[EXERCISE INSTRUCTIONS]:
Could you filter the records below and keep only the lines with the word "DEFINITION"?

[SUPPLIED RECORDS]:

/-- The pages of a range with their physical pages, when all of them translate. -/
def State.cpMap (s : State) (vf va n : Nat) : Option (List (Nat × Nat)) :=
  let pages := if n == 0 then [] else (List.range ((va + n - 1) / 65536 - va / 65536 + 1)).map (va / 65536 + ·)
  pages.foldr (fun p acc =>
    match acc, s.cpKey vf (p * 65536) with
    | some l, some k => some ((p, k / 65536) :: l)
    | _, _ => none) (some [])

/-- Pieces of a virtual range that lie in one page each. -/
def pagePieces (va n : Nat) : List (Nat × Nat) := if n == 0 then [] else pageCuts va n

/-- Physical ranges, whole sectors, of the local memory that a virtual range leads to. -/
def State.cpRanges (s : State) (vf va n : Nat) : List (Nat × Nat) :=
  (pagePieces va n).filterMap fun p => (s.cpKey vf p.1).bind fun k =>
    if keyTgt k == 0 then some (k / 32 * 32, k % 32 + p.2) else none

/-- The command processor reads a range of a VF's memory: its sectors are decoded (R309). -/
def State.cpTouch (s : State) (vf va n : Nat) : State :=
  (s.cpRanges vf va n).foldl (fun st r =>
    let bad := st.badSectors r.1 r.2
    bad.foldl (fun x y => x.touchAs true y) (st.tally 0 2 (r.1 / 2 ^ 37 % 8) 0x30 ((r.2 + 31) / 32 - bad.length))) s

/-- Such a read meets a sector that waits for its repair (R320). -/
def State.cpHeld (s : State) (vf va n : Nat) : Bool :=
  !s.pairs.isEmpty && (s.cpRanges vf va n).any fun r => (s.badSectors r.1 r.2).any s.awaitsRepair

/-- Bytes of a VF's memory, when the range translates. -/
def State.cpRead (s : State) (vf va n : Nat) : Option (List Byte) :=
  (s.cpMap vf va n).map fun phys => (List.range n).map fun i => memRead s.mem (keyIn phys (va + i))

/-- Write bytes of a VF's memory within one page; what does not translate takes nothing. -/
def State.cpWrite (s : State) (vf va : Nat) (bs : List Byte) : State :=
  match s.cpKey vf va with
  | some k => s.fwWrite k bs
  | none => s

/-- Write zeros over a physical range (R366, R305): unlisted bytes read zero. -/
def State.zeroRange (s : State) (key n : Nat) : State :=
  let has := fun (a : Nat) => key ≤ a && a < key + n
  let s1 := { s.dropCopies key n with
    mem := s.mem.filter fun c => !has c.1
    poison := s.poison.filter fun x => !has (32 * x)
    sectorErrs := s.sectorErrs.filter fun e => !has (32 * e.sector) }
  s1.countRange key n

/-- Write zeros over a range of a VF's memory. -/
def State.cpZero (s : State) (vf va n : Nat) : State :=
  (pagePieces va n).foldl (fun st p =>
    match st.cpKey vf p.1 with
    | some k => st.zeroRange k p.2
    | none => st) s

* * *

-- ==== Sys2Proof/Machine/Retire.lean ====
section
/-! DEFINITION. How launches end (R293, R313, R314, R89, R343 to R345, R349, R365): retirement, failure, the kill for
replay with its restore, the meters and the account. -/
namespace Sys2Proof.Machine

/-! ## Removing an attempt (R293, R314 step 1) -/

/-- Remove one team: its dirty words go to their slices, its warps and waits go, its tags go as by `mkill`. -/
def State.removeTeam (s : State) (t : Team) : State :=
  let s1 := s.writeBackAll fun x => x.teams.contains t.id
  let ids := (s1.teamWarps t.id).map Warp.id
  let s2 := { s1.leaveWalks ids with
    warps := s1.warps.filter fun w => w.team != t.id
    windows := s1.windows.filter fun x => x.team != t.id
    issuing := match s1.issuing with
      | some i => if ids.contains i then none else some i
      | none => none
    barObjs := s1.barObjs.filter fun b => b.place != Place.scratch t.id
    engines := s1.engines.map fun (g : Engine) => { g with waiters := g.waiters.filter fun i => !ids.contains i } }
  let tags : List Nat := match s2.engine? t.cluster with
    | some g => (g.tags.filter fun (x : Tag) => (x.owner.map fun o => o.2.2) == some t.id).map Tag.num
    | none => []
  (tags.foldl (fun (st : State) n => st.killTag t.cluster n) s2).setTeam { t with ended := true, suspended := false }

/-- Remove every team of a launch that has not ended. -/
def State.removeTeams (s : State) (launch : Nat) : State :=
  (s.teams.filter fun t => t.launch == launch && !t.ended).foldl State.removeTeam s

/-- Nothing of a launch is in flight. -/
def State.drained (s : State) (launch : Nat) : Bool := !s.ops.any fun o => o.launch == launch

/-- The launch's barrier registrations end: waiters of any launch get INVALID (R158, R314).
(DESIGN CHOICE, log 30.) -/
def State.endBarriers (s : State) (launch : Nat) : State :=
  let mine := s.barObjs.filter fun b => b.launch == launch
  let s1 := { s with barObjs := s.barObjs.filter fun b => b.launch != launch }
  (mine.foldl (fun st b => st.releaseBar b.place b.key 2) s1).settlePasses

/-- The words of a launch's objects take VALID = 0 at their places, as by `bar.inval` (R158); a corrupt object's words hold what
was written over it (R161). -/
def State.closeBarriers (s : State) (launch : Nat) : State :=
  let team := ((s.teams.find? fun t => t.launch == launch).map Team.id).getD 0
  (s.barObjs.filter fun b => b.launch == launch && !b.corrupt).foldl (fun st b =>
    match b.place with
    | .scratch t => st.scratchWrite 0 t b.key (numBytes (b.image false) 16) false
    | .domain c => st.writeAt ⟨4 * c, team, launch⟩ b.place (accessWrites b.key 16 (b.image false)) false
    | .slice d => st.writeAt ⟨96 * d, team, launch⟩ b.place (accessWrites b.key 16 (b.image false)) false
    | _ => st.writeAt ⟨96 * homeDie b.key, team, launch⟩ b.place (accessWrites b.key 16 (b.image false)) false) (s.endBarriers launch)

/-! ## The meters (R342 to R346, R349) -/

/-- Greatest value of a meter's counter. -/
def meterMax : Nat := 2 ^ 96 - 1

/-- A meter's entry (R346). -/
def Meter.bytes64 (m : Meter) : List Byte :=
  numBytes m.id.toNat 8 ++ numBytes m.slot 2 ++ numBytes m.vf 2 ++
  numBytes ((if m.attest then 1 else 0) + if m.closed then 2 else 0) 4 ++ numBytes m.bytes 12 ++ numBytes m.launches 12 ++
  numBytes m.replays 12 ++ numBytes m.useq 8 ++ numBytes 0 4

...

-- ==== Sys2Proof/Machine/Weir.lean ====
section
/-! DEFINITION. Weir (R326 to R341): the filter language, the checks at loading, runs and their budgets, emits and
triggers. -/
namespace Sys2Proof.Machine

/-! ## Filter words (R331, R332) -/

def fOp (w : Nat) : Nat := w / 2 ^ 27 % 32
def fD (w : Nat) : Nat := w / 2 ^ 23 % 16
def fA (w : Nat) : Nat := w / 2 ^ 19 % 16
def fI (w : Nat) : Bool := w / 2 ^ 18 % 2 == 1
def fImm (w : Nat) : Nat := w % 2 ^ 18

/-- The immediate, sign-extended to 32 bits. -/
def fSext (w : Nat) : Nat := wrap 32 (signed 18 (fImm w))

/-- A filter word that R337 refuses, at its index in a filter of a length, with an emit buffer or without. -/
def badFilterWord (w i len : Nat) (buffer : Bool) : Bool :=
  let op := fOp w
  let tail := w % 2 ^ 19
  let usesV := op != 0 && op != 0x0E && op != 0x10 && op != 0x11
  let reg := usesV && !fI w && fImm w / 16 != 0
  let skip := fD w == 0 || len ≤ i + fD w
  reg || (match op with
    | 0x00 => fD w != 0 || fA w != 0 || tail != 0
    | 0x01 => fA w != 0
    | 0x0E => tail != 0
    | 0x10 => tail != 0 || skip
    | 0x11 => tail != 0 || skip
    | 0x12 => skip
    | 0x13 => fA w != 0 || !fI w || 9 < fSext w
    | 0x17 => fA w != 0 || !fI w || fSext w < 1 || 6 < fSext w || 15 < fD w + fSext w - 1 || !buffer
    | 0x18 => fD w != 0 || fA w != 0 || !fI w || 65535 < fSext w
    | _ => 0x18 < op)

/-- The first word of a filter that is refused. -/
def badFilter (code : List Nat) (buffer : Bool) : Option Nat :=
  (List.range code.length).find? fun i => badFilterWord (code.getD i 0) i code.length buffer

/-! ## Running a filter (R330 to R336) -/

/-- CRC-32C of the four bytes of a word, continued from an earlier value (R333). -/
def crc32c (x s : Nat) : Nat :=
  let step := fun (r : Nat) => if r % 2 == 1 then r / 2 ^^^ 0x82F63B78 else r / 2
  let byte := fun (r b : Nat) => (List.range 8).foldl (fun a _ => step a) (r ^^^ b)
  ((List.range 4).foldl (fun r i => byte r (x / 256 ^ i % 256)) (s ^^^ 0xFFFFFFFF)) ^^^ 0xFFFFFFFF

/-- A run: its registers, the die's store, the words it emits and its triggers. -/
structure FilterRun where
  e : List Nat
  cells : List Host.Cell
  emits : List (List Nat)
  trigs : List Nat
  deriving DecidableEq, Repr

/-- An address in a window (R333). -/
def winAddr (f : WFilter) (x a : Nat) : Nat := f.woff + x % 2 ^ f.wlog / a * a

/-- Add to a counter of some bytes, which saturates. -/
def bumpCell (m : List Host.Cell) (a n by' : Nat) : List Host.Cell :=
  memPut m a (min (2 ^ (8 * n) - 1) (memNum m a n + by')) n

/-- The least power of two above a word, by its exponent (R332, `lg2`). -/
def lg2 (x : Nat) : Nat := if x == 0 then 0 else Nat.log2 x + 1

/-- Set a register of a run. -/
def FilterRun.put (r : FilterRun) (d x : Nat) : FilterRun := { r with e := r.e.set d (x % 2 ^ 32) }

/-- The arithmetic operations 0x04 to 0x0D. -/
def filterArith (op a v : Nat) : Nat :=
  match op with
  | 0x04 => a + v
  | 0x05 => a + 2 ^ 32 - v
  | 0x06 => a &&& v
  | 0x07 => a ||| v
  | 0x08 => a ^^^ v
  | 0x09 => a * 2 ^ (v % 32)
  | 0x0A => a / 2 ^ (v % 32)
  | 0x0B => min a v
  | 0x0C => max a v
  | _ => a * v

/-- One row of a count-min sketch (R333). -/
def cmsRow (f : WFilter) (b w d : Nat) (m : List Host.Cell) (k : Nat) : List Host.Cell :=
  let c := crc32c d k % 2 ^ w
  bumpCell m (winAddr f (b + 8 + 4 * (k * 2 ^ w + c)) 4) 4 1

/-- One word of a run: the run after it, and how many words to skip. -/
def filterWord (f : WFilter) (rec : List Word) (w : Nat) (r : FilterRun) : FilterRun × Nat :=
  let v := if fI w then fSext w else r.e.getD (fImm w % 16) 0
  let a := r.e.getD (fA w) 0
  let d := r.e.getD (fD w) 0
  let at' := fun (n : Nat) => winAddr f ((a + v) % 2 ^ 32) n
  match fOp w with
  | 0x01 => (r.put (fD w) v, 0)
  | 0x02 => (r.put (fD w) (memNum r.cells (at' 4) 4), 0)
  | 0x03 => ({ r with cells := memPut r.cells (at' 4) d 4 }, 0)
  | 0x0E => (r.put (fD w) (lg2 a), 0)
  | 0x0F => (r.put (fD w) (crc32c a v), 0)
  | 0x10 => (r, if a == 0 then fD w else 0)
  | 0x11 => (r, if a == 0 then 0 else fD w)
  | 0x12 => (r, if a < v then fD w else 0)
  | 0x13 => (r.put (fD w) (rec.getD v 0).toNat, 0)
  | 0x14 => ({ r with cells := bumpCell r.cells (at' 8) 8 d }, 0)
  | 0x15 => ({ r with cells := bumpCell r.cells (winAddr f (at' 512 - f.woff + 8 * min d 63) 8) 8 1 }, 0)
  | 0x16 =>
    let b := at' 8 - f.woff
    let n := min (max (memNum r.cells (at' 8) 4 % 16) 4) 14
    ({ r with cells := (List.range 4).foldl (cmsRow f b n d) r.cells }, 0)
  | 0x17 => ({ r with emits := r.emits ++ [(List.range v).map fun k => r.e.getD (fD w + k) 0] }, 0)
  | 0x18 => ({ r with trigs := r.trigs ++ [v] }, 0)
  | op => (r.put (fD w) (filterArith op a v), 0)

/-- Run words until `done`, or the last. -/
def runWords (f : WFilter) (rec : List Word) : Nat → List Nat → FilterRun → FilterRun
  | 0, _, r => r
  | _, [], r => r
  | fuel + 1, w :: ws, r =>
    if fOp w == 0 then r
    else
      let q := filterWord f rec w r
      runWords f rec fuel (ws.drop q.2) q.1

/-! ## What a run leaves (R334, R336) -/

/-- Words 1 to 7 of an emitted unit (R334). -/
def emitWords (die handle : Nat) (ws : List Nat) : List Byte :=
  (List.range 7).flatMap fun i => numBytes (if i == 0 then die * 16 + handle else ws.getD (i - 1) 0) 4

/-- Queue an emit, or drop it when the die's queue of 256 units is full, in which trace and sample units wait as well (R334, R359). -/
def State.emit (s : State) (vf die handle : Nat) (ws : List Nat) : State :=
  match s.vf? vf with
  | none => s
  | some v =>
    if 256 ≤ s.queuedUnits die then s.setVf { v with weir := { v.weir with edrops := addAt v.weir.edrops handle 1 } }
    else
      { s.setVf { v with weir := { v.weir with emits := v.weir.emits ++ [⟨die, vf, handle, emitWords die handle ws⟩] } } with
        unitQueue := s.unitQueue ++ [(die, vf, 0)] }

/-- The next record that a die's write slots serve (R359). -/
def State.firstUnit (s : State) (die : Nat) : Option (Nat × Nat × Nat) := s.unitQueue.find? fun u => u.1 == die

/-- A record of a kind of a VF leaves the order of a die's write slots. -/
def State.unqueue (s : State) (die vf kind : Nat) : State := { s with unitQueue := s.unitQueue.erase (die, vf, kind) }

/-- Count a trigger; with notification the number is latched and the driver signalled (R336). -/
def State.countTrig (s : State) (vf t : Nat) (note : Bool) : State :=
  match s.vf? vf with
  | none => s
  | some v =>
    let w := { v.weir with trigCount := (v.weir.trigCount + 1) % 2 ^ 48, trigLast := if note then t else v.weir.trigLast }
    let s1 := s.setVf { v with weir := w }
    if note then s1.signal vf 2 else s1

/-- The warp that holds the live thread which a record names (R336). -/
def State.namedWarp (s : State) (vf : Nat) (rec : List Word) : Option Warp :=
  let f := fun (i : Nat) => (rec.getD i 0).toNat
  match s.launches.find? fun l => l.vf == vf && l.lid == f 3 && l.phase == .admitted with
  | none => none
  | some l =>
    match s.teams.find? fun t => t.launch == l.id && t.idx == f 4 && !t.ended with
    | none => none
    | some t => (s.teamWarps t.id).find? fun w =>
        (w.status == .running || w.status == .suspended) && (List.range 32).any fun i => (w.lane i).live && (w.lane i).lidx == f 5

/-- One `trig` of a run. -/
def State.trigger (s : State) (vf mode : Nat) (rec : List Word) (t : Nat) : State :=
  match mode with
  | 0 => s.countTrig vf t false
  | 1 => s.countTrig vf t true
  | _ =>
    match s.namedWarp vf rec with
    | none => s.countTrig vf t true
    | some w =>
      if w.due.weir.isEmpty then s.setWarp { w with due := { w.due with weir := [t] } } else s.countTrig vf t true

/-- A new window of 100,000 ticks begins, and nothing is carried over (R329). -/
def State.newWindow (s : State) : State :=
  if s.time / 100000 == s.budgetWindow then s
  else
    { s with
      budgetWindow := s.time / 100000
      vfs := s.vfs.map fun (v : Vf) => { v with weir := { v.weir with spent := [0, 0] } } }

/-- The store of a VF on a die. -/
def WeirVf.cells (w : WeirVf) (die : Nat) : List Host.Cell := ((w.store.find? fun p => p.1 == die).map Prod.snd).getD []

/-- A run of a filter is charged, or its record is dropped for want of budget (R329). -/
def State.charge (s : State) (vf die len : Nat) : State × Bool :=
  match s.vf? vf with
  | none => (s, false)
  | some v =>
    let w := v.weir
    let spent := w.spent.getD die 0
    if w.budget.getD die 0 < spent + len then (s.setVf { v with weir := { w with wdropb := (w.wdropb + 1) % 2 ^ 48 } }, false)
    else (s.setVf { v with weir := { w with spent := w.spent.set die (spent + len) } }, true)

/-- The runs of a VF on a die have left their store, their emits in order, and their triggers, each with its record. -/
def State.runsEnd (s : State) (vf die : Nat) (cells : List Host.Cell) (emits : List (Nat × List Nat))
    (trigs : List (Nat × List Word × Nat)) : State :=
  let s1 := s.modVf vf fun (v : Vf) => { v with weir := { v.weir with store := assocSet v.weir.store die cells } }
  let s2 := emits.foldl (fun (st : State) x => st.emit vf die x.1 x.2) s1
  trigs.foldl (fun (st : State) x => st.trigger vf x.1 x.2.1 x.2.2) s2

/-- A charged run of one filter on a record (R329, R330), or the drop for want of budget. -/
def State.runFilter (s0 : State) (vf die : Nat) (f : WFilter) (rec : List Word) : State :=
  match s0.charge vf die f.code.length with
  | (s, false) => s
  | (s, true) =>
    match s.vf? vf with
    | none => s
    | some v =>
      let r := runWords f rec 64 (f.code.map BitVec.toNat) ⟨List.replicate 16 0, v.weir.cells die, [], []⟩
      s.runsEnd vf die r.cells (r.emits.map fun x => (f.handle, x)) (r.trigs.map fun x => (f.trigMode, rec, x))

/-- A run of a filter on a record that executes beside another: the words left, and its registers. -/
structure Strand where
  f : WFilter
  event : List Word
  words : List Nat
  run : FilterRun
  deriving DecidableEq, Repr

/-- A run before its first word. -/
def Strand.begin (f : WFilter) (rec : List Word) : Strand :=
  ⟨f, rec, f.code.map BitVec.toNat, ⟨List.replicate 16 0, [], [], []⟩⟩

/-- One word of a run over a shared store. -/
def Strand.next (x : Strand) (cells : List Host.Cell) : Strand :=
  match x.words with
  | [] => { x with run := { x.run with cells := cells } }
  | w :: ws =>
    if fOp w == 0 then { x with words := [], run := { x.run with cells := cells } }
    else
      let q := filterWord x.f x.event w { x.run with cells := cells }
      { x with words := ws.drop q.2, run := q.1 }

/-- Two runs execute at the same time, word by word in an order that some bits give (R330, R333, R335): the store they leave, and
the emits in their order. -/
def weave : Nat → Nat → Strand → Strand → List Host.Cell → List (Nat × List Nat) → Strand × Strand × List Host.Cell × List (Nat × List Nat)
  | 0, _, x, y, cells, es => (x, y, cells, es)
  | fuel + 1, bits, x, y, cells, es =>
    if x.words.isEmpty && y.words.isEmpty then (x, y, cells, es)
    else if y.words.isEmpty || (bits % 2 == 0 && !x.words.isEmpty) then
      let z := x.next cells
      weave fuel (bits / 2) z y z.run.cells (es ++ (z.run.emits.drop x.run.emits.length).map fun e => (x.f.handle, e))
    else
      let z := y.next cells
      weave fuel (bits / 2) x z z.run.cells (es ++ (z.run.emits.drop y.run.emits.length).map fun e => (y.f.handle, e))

[THE COMPLETED TASK]:
/-! DEFINITION. How launches end (R293, R313, R314, R89, R343 to R345, R349, R365): retirement, failure, the kill for
/-! DEFINITION. Weir (R326 to R341): the filter language, the checks at loading, runs and their budgets, emits and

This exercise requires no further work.